(Beginning of INFORMATION SHOWN)
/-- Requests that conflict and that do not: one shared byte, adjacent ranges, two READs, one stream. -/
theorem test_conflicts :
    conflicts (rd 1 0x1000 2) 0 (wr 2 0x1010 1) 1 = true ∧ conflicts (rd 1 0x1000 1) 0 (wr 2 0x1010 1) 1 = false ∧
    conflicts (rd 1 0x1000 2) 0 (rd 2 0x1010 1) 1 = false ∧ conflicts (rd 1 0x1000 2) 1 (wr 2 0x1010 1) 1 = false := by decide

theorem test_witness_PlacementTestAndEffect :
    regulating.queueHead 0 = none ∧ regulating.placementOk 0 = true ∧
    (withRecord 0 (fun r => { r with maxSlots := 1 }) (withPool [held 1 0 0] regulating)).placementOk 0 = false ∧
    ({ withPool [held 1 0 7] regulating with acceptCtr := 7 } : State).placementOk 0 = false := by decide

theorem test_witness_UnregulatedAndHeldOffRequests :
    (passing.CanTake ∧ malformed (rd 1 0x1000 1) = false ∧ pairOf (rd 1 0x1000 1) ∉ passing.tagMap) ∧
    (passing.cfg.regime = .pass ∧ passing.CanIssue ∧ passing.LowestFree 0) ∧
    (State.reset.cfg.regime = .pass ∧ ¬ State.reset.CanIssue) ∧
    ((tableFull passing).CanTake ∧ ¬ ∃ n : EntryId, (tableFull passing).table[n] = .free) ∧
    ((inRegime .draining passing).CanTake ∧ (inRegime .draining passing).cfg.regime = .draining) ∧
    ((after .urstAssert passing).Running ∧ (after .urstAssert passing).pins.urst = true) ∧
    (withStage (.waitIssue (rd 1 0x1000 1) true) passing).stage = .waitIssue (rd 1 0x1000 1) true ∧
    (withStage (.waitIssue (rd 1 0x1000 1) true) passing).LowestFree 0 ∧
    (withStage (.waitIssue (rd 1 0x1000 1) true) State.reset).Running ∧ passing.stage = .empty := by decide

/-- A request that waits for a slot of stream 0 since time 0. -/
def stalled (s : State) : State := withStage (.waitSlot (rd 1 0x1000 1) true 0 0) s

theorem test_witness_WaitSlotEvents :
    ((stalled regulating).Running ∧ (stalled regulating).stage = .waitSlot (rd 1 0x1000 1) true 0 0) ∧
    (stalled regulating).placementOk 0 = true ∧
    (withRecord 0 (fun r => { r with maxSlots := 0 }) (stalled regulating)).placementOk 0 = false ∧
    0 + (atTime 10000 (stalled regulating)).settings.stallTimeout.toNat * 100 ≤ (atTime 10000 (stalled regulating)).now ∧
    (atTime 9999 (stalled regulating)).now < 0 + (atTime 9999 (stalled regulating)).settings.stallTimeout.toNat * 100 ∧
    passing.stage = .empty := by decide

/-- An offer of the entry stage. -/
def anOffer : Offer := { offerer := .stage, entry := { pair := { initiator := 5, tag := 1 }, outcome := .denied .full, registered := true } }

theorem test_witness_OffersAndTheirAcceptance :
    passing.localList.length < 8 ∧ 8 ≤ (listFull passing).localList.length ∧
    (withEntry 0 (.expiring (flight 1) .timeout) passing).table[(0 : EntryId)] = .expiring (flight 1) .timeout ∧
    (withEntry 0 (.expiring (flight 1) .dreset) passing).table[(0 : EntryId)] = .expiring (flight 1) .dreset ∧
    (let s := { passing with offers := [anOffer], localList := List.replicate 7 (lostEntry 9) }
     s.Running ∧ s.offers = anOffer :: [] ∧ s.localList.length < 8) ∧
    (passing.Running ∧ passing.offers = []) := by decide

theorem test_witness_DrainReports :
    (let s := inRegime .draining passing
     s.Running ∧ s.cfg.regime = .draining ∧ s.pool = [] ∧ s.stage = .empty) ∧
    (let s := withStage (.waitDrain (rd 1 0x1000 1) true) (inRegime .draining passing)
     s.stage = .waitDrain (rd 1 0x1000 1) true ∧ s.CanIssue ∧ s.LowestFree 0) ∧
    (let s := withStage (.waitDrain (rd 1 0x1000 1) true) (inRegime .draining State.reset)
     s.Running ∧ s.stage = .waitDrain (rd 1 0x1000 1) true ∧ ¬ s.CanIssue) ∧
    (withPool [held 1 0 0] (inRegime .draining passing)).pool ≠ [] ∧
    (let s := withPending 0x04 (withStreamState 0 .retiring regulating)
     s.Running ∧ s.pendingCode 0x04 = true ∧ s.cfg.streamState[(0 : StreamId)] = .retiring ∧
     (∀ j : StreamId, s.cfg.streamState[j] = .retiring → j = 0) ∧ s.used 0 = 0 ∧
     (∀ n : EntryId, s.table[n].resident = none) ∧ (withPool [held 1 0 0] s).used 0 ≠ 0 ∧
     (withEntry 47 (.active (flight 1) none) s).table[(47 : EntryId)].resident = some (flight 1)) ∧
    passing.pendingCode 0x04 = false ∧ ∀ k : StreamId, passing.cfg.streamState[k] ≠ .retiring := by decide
(End of INFORMATION SHOWN)
-- TASK DESCRIPTION --
From the entries above, give again exactly the lines running from the line with "(let s := inRegime .draining passing" to the line with "(withEntry 47 (.active"; include both of those lines.

-- WRITTEN ANSWER --
    (let s := inRegime .draining passing
     s.Running ∧ s.cfg.regime = .draining ∧ s.pool = [] ∧ s.stage = .empty) ∧
    (let s := withStage (.waitDrain (rd 1 0x1000 1) true) (inRegime .draining passing)
     s.stage = .waitDrain (rd 1 0x1000 1) true ∧ s.CanIssue ∧ s.LowestFree 0) ∧
    (let s := withStage (.waitDrain (rd 1 0x1000 1) true) (inRegime .draining State.reset)
     s.Running ∧ s.stage = .waitDrain (rd 1 0x1000 1) true ∧ ¬ s.CanIssue) ∧
    (withPool [held 1 0 0] (inRegime .draining passing)).pool ≠ [] ∧
    (let s := withPending 0x04 (withStreamState 0 .retiring regulating)
     s.Running ∧ s.pendingCode 0x04 = true ∧ s.cfg.streamState[(0 : StreamId)] = .retiring ∧
     (∀ j : StreamId, s.cfg.streamState[j] = .retiring → j = 0) ∧ s.used 0 = 0 ∧
     (∀ n : EntryId, s.table[n].resident = none) ∧ (withPool [held 1 0 0] s).used 0 ≠ 0 ∧
     (withEntry 47 (.active (flight 1) none) s).table[(47 : EntryId)].resident = some (flight 1)) ∧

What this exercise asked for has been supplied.